Я не уверен, но подозреваю, что именно ему мы обязаны выражением «работники смерти» для обозначения клещей-чистильщиков и прочих насекомых-мертвоедов, а также термином «звенья» применительно к категориям насекомых и животных, сменяющихся при дележе пиршества. Эти находки свидетельствуют о том, что в его подходе непогрешимая научность сочеталась с незаурядной стилистикой.

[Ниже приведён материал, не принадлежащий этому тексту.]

/-- An uncached read has its value: the writes that waited for it go to DRAM, and so does a correction (R391). -/
def Block.readPassed (b : Block) (c : Nat) (x : Miss) (last : SecVal) (writes : List (Req × SecVal × Nat)) (fixed : Bool) :
    Block :=
  if x.cancel then b
  else if !writes.isEmpty then
    forEach writes b (fun b w => b.passWriteAt c x.id w.1 x.sec w.2.1.bits (w.2.1 == .poison) w.2.2 true)
  else if fixed then b.fixBack c x last.bits
  else b

/-- A read has brought a corrected sector that ECC_CTL.CE_WB has written back, for a request that is not the Tender's (R391). -/
def Block.fixedUp (b : Block) (x : Miss) (v : SecVal) : Bool :=
  match v with
  | .data _ corrected => corrected && b.on ECC_CTL_CE_WB && decide (x.src < 6)
  | _ => false

/-- A DRAM read of slice `c` ends with a value. The read is no longer in the slice's list. -/
def Block.finishMiss (b : Block) (c : Nat) (x : Miss) (v : SecVal) : Block :=
  match x.merge with
  | some w =>
    -- the other half of a lockstep codeword (R102): unreadable or poisoned, it poisons the codeword
    let half := match v with
      | .data d _ => (d, false)
      | _ => (0, true)
    b.updSlice c (fun q => { q with wb := { w with other := some half } :: q.wb })
  | none =>
    match x.way with
    | some k =>
      let b := b.tagCheck k
      let held := b.fillHeld x k && !x.cancel
      let (b, last, wrote, _) := b.serveWaiters v false x.waiters
      let fixed := b.fixedUp x v
      if held then b.fillDone c x k last (wrote || fixed) else b.fillLost c x k last wrote fixed
    | none =>
      let (b, last, _, writes) := b.serveWaiters v (!x.cancel) x.waiters
      b.readPassed c x last writes (b.fixedUp x v)

end Sys2Proof.Machine
end

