-- ==== Sys2Proof/Machine/Faults.lean ====
section
/-! DEFINITION. The fault unit's commands (19): fence inputs, fence sets and clears, record clears, LIVE, and the message
queue to the collector. -/

namespace Sys2Proof.Machine

open Reg

/-! ## Messages (R512) -/

/-- The head message transfers. An entry that frees after drops lets one FLT_MSG_LOST message in, whose KIND is the number
dropped, saturating at 255. -/
def Block.msgTransfer (b : Block) : Block :=
  match (if b.isolated then [] else b.flt.msgs) with
  | [] => b
  | _ :: rest =>
    let d := b.flt.dropped
    let b := { b with flt := { b.flt with msgs := rest, dropped := 0 } }
    if d = 0 then b else b.eventPlain 5 (min d 255) 0

/-- FAULT_MESSAGE_TRANSFER (R512). -/
def execFaultMessageTransfer (s : State) : Out := onBlock s Block.msgTransfer

/-! ## Setting fences (R515 to R517, R422) -/

/-- Kind and index of a unit. -/
def fenceUnitOf : FenceUnit → FenceKind × Nat
  | .sub s => (.sub, s)
  | .slice c => (.slice, c)
  | .port p => (.port, p)

/-- The level of a FENCE input: while it is 1 the unit's bit is set. A collector's fence during ATTACHING fails the
attach (R422). -/
def Block.fenceInput (b : Block) (k : FenceKind) (i : Nat) (level : Bool) : Block :=
  if level then
    let b := ((b.demandSeen (List.range 16)).setBitOf k.inputs i).fence k i causeInput 0
    if k = .sub ∧ b.rd (MOD_RPL_STATUS_STATE (i / 2)) = 3 then b.rplFail Block.event (i / 2) 9 else b
  else b.clearBitOf k.inputs i

/-- FENCE_INPUT (R517). -/
def execFenceInput (u : FenceUnit) (level : Bool) (s : State) : Out :=
  onBlock s (fun b => b.fenceInput (fenceUnitOf u).1 (fenceUnitOf u).2 level)

/-- A write of FLT_FENCE_SET: the named units are fenced (R515). -/
def Block.fenceSet (b : Block) (k : FenceKind) (mask role : Nat) : Block :=
  forEach (indicesWhere k.count (bitOf mask)) (b.demandSeen (List.range 16)) (fun b i => b.fence k i causeRegister role)

/-! ## Clearing fences (R516 to R519) -/

/-- What a fence clear of a subchannel sets going (R518): SNT_SRX of the active bin as an urgent sentence, whose end lets
tracking and the ticks go on; without ranks in self-refresh both go on at once. A sentence that cannot be run leaves the
subchannel fenced again. -/
def Block.fenceExit (b : Block) (s : Nat) : Block :=
  if (b.subs.get s).selfRef.isEmpty then (b.restartTicks s).trackJump s
  else
    let n := (b.subs.get s).sntQ.length
    let b := b.sntRequest s ⟨setSrx (b.activeSet s), b.allRanks s, 0, true, .fenceExit⟩
    if (b.subs.get s).sntQ.length = n then b.fence .sub s causeAction 0 else b

/-- Whether a clear of a unit is refused (R517; R549 for a channel that lost power), and the block after the store reload that a halted subchannel's clear
makes. -/
def Block.clearRefused (b : Block) (k : FenceKind) (i : Nat) : Bool × Block :=
  if b.bit k.inputs i then (true, b)
  else match k with
    | .sub =>
      if !b.on (PHY_STATUS_TRAINED i) || b.rd (MOD_RPL_STATUS_STATE (i / 2)) != 0 || bitOf b.pwr.modBad (i / 2) then (true, b)
      else if (b.subs.get i).noSet then
        let (b', ok) := b.reloadClauses i
        if ok then (false, b'.updSub i (fun u => { u with noSet := false })) else (true, b)
      else (false, b)
    | _ => (false, b)

/-- A fence bit is cleared, with its record. -/
def Block.fenceDrop (b : Block) (k : FenceKind) (i cause role : Nat) : Block :=
  if b.bit k.reg i then (b.clearBitOf k.reg i).audFence k i cause role false else b

/-- A refused clear. -/
def Block.clrRefuse (b : Block) : Block := (b.wr FLT_STATUS_CLR_REFUSED 1).intr 25 (b.on FLT_CTL_INT_LOST)

/-- A clear that may be made acts. -/
def Block.clearOne (b : Block) (k : FenceKind) (i cause role : Nat) : Block :=
  if b.bit k.reg i then
    let b := b.fenceDrop k i cause role
    match k with
    | .sub => b.fenceExit i
    | .slice => b.sliceUnfenced i
    | .port => b
  else b

/-- A write of FLT_FENCE_CLR (R517). The two subchannels of a lockstep pair, of which the fence of either fences both
(R516), are cleared by one write that names both. -/
def Block.fenceClear (b : Block) (k : FenceKind) (mask role : Nat) : Block :=
  forEach (indicesWhere k.count (bitOf mask)) b (fun b i =>
    let (no, b) := b.clearRefused k i
    if no then b.clrRefuse
    else if k = .sub && b.chLockstep (i / 2) then
      let j := i / 2 * 2 + (1 - i % 2)
      if i % 2 = 0 && bitOf mask j && !(b.clearRefused k j).1 then
        let b := (b.clearRefused k j).2
        (b.fenceDrop k j causeRegister role).clearOne k i causeRegister role
      else b
    else b.clearOne k i causeRegister role)

/-! ## Records (R511) -/

/-- The condition that LIVE of a code follows (R505). -/
def Block.live (b : Block) (code : Nat) : Bool :=
  let any (n : Nat) (f : Nat → Fld) : Bool := (List.range n).any (fun i => b.on (f i))
  match code with
  | 2 => b.timState == timHoldover
  | 16 => (List.range 6).any (fun p => b.portState p == ptStopped)
  | 24 => b.on REGU_STATUS_SCALING
  | 48 => any 32 CLS_STATUS_HALTED
  | 53 => any 32 CAL_STATUS_SUSPECT
  | 61 => any 32 ECC_ERASE_VALID
  | 72 => b.on TND_STATUS_RING_ERR
  | 80 => any 8 THM_ZONE_WARN
  | 81 => any 8 THM_ZONE_THROTTLE || any 32 THM_MOD_THROTTLE
  | 82 => any 24 THM_SITE_BROKEN || any 32 THM_MOD_BROKEN
  | 83 => b.on THM_STATUS_TRIP
  | _ => false

/-- Clear one record: while its condition holds, VALID stays and the stamps take the time of the clear. -/
def Block.recClear (b : Block) (code : Nat) : Block :=
  if code < 96 then
    let live := b.live code
    let t := if live then b.now else 0
    { b with flt := { b.flt with recs := b.flt.recs.upd code (fun r =>
      { r with valid := live, count := 0, firstT := t, lastT := t }) } }
  else b

/-- A write of FLT_REC_CLR with GO. -/
def Block.recClearGo (b : Block) (all : Bool) : Block :=
  if all then forEach (List.range 96) b (fun b c => b.recClear c) else b.recClear (b.rd FLT_REC_CLR_INDEX)

/-- One word of a fault record as software reads it. -/
def Block.fltRecWord (b : Block) (code w : Nat) : Nat :=
  let r := b.flt.recs.get code
  let bit (v : Bool) (k : Nat) : Nat := if v then 2 ^ k else 0
  match w with
  | 0 => bit r.valid 31 + bit (b.live code) 30 + r.form % 2 * 2 ^ 29 + r.sev % 4 * 2 ^ 24 + r.kind % 256 * 2 ^ 16
  | 1 => r.count
  | 2 => r.addr % 2 ^ 32
  | 3 => r.addr / 2 ^ 32 % 2 ^ 14
  | 4 => r.firstT % 2 ^ 32
  | 5 => r.firstT / 2 ^ 32 % 2 ^ 32
  | 6 => r.lastT % 2 ^ 32
  | _ => r.lastT / 2 ^ 32 % 2 ^ 32

end Sys2Proof.Machine
end

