/-- One RECORD of PHY_INIT: reserved bytes, the CK words of subchannel B, and the plausible limits (R325). -/
def phyRecordBad (bs : List Byte) (s : Nat) : List (Nat × Bool) :=
  let o := 0x100 + 512 * s
  let w (off : Nat) : Nat := leAt bs (o + off) 4
  [(o + 0x1A0, zeroAt bs (o + 0x1A0) 96), (o + 0x198, s % 2 == 0 || leAt bs (o + 0x198) 8 == leAt bs (o - 512 + 0x198) 8)]
    ++ (List.range 40).map (fun l => (o + 8 * l, limitOk bs 4 (bitsOf (w (8 * l)) 7 0)
        && limitOk bs 7 (bitsOf (w (8 * l)) 27 24) && limitOk bs 8 (bitsOf (w (8 * l)) 31 28)))
    ++ (List.range 10).map (fun j => (o + 0x140 + 4 * j, limitOk bs 3 (bitsOf (w (0x140 + 4 * j)) 11 0)))
    ++ (List.range 8).map (fun j => (o + 0x168 + 4 * j, limitOk bs 0 (bitsOf (w (0x168 + 4 * j)) 7 0)))
    ++ (List.range 4).map (fun j => (o + 0x188 + 4 * j, limitOk bs 1 (bitsOf (w (0x188 + 4 * j)) 7 0)))
    ++ (List.range 2).map (fun j => (o + 0x198 + 4 * j, limitOk bs 2 (bitsOf (w (0x198 + 4 * j)) 7 0)))

/-- PHY_INIT (R325). -/
def phyInitBad (bs : List Byte) : Option Nat :=
  let v (i : Nat) : Nat := leAt bs i 1
  let steps := leAt bs 0x16 2
  firstBad ([(0, bs.length == 0x4100), (0, leAt bs 0 4 == 1), (4, decide (v 4 ≤ 2)), (5, decide (v 5 ≤ 7)),
      (6, decide (v 6 ≤ 2)), (7, within 1 (v 7) 8), (0x0F, v 0x0F == 1 || v 0x0F == 2 || v 0x0F == 4 || v 0x0F == 8),
      (0x13, decide (16 ≤ v 0x13)), (0x14, within 64 (leAt bs 0x14 2) 4096),
      (0x16, bitOf steps 1 && bitOf steps 4 && bitOf steps 10 && !bitOf steps 0 && decide (steps < 2 ^ 11)),
      (0x18, zeroAt bs 0x18 40)]
    ++ (List.range 8).map (fun p => (0x40 + 2 * p, v (0x41 + 2 * p) == 0))
    ++ [(0x50, zeroAt bs 0x50 16), (0x84, zeroAt bs 0x84 28), (0xA0, zeroAt bs 0xA0 96)]
    ++ ((List.range 32).map (phyRecordBad bs)).flatten)

/-- TEMP of point `i` in a CAL_POINTS section. -/
def calTemp (bs : List Byte) (i : Nat) : Int := toSigned 16 (leAt bs (2 * i) 2)

/-- CAL_POINTS (R351). -/
def calPointsBad (bs : List Byte) : Option Nat :=
  let v (i : Nat) : Nat := leAt bs i 1
  firstBad ([(0, bs.length == 0x20)]
    ++ (List.range 5).map (fun i => (2 * i, decide (-160 ≤ calTemp bs i) && decide (calTemp bs i ≤ 500)))
    ++ (List.range 4).map (fun i => (2 * i + 2, decide (40 ≤ (calTemp bs (i + 1) - calTemp bs i).natAbs)))
    ++ [(0x0A, within 1 (v 0x0A) 20), (0x0B, decide (1 ≤ v 0x0B)), (0x0C, within 1 (v 0x0C) 15), (0x0D, decide (v 0x0D ≤ 7)),
      (0x0E, decide (v 0x0E ≤ 3)), (0x0F, zeroAt bs 0x0F 17)])

/-- LEDGER_THRESH (R416). -/
def ledgerBad (bs : List Byte) : Option Nat :=
  let watch (o : Nat) : Bool := leAt bs (o + 2) 2 == 0 || decide (leAt bs o 2 ≤ leAt bs (o + 2) 2)
  firstBad [(0, bs.length == 0x40), (0, watch 0), (4, watch 4), (0x0B, decide (leAt bs 0x0B 1 ≤ 1)), (0x18, zeroAt bs 0x18 40)]

/-- ROLE_POLICY (R524). -/
def rolePolicyBad (bs : List Byte) : Option Nat :=
  firstBad ([(0, bs.length == 0x40), (0, leAt bs 0 4 == 1)]
    ++ [4, 8, 12].map (fun o => (o, decide (leAt bs o 4 < 2 ^ 27)))
    ++ [(4, bitOf (leAt bs 4 4) 1 && bitOf (leAt bs 4 4) 2), (0x10, zeroAt bs 0x10 48)])

/-- KEEPER_PROG (R74). -/
def keeperBad (bs : List Byte) : Option Nat :=
  let words := leAt bs 4 4
  firstBad ([(0, decide (64 ≤ bs.length)), (0, leAt bs 0 2 == 1), (4, within 1 words 16368 && bs.length == 64 + 4 * words)]
    ++ (List.range 8).map (fun k => (8 + 4 * k, decide (leAt bs (8 + 4 * k) 4 < words)))
    ++ [(0x28, (List.range 24).all (fun i => leAt bs (0x28 + i) 1 == 0xFF))])

/-- A class or group code of R286. -/
def classCode (c : Nat) : Bool := decide (c ≤ 18) || within 24 c 29

/-- A clause word within its encoding (R289). -/
def clauseWordOk (w : Nat) : Bool :=
  classCode (bitsOf w 4 0) && bitsOf w 7 5 == 0 && classCode (bitsOf w 12 8) && bitsOf w 15 13 == 0
  && decide (bitsOf w 18 16 ≤ 6) && bitOf w 19 == false && decide (1 ≤ bitsOf w 29 20) && bitOf w 31 == false
  && bitsOf w 63 36 == 0

/-- CLAUSES (R297). -/
def clausesBad (bs : List Byte) : Option Nat :=
  let rate := leAt bs 0 2
  let n := leAt bs 2 2
  let trefi := leAt bs 4 2
  firstBad ([(0, decide (64 ≤ bs.length)), (0, within 3200 rate 12800 && rate % 400 == 0),
      (2, within 1 n 128 && bs.length == 64 + 8 * n), (4, decide (1 ≤ trefi)), (6, within 1 (leAt bs 6 1) 8),
      (7, decide (leAt bs 7 1 ≤ 8)), (8, decide (leAt bs 8 2 ≤ trefi)), (0x0C, within 1 (leAt bs 0x0C 2) 1000),
      (0x12, decide (setInit bs ≤ 63)), (0x13, decide (setSre bs ≤ 63)), (0x14, decide (setSrx bs ≤ 63)),
      (0x15, decide (leAt bs 0x15 1 ≤ 63) || leAt bs 0x15 1 == 0xFF), (0x16, zeroAt bs 0x16 42)]
    ++ (List.range n).map (fun i => (64 + 8 * i, clauseWordOk (clauseWord bs i))))

/-- A step within its encoding (R311). -/
def stepOk (w : Nat) : Bool :=
  let op := stOp w
  let addr := bitsOf w 39 32
  let count := bitsOf w 57 48
  (decide (op ≤ 18) || op == 20 || op == 21 || op == 23) && bitsOf w 7 5 == 0 && decide (bitsOf w 11 8 ≤ 8)
  && bitsOf w 23 18 == 0 && bitsOf w 59 58 != 3 && bitsOf w 63 60 == 0
  && (if op = 0 ∨ op = 1 ∨ op = 3 ∨ op = 5 then decide (addr < 128)
      else op == 12 || op == 13 || op == 21 || addr == 0)
  && (if op = 21 then decide (1 ≤ count) else op == 20 || count == 0)
  && (op != 23 || decide (bitsOf w 31 24 ≤ 3))
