-- ==== Sys2Proof/Machine/Idle.lean ====
section
/-! DEFINITION. What happens with time alone: one TCLK cycle of local time and the counts that go with it, or in S3 one
AOCLK period (R31, R37, R446, R538). The step takes it when no command waits. -/

namespace Sys2Proof.Machine

open Reg

/-- Counts that run with every FCLK cycle, for `n` cycles: CYCLES of ports and slices, RSP_STALL of a port whose response
beat is not taken, CEIL_HELD for each requester a ceiling holds, LANE_BUSY of the Tender (R446); owed candidates set their demand flags (R190). -/
def Block.countCycles (b : Block) (n : Nat) : Block :=
  let b := forEach (List.range 6) b (fun b p =>
    let b := b.count (ctrPort p) 10 n default
    if (b.ports.get p).rsp.isEmpty then b else b.count (ctrPort p) 9 n default)
  let b := forEach (List.range 16) b (fun b c =>
    let b := b.count (ctrSlice c) 10 n default
    forEach (List.range 9) b (fun b i =>
      match (b.slices.get c).q.get i with
      | r :: _ => if b.ceilingHolds r then
          b.count ctrRegu 3 n { (default : Carry) with master := some (tagMaster r.tag) } else b
      | [] => b))
  (b.demandSeen (List.range 16)).count ctrTender 7 (n * popCount b.tndLanes 4) default

/-- One AOCLK period of the always-on domain in S3: 1 / 32,768 s of local time, whose error bound grows at 50 ppm
(R37). -/
def Block.aoTick (b : Block) : Block :=
  let b := { b with time := b.time.advance 131072000000000 }
  b.holdGrow 48828125

/-- Time passes and nothing else happens. Without core power nothing does (R549). -/
def Block.idle (b : Block) : Block :=
  if b.pwr.dead then b
  else if b.pwr.inS3 then b.aoTick
  else
    let (i, b) := b.tick.draw
    b.countCycles (Config.fclkCycles i)

end Sys2Proof.Machine
end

Предисловие захватывающее. На неполных четырех страницах автор повествует о зарождении судебной медицины, начиная с интуитивного прозрения доктора Бержере из Арбуа (который, обследуя мумифицированный труп новорожденного ребенка, обнаруженного в камине, вывел дату убийства по присутствию в маленьком тельце личинок и куколок) и вплоть до техник, разработанных им самим в результата бесчисленных опытов и наблюдений, проведенных с судебно-медицинскими экспертами, господами Деку и Соке.

Предисловие завлекает, вступление забирает. Одной фразой Меньен расправляется с невеждами, которые все еще верят в спонтанное рождение червей в трупе; он, не церемонясь, напоминает им, не-веждам, об опытах тосканского врача Франческо Реди (1626—1697). Излагая суть этих строгих опытов, он выводит на сцену синих мух (Musca comitorіа), черных мух с белым крапом (Sarcophaga саtaria), домовых мух (Musca domestica или Curtonevra stabulans), зелено-золотых мух (Lucilia Caesar): сколь восхитительная манера перечисления! Мы словно видим звезд за кулисами или приветствуем их в гримерке перед спектаклем, этих будущих героинь открывающейся нам книги. Процитировав труды Маккара, дабы отметить их достоинства, но еще и огрехи, он выводит заключительную формулировку, которая даже внутри осторожных кавычек показывает, что нужный тон найден: «Работники смерти являются к трапезе поочередно и всегда в одном и том же порядке». Этим все сказано, без пафоса, с тем, что мы осмелимся назвать дружественной прохладцей. К столу, насекомые, акариды, микроскопические твари! Этим все сказано, и после профессора Меньена нам нечего добавить; остается лишь цепляться к мелочам, придираться по пустякам, образно выражаясь, совершать крайнее надругательство над мухами. Что до меня, то я воздержусь, полностью доверяя «Трупной фауне» и не принимая во внимание последующие изыскания. Нашего Поля-Эмиля пожрут, как было принято пожирать в 1894 году: тогда все обстояло не так уж и плохо, и не думаю, что мы, современные потомки, обратимся в прах более эффективно, чем наши предки.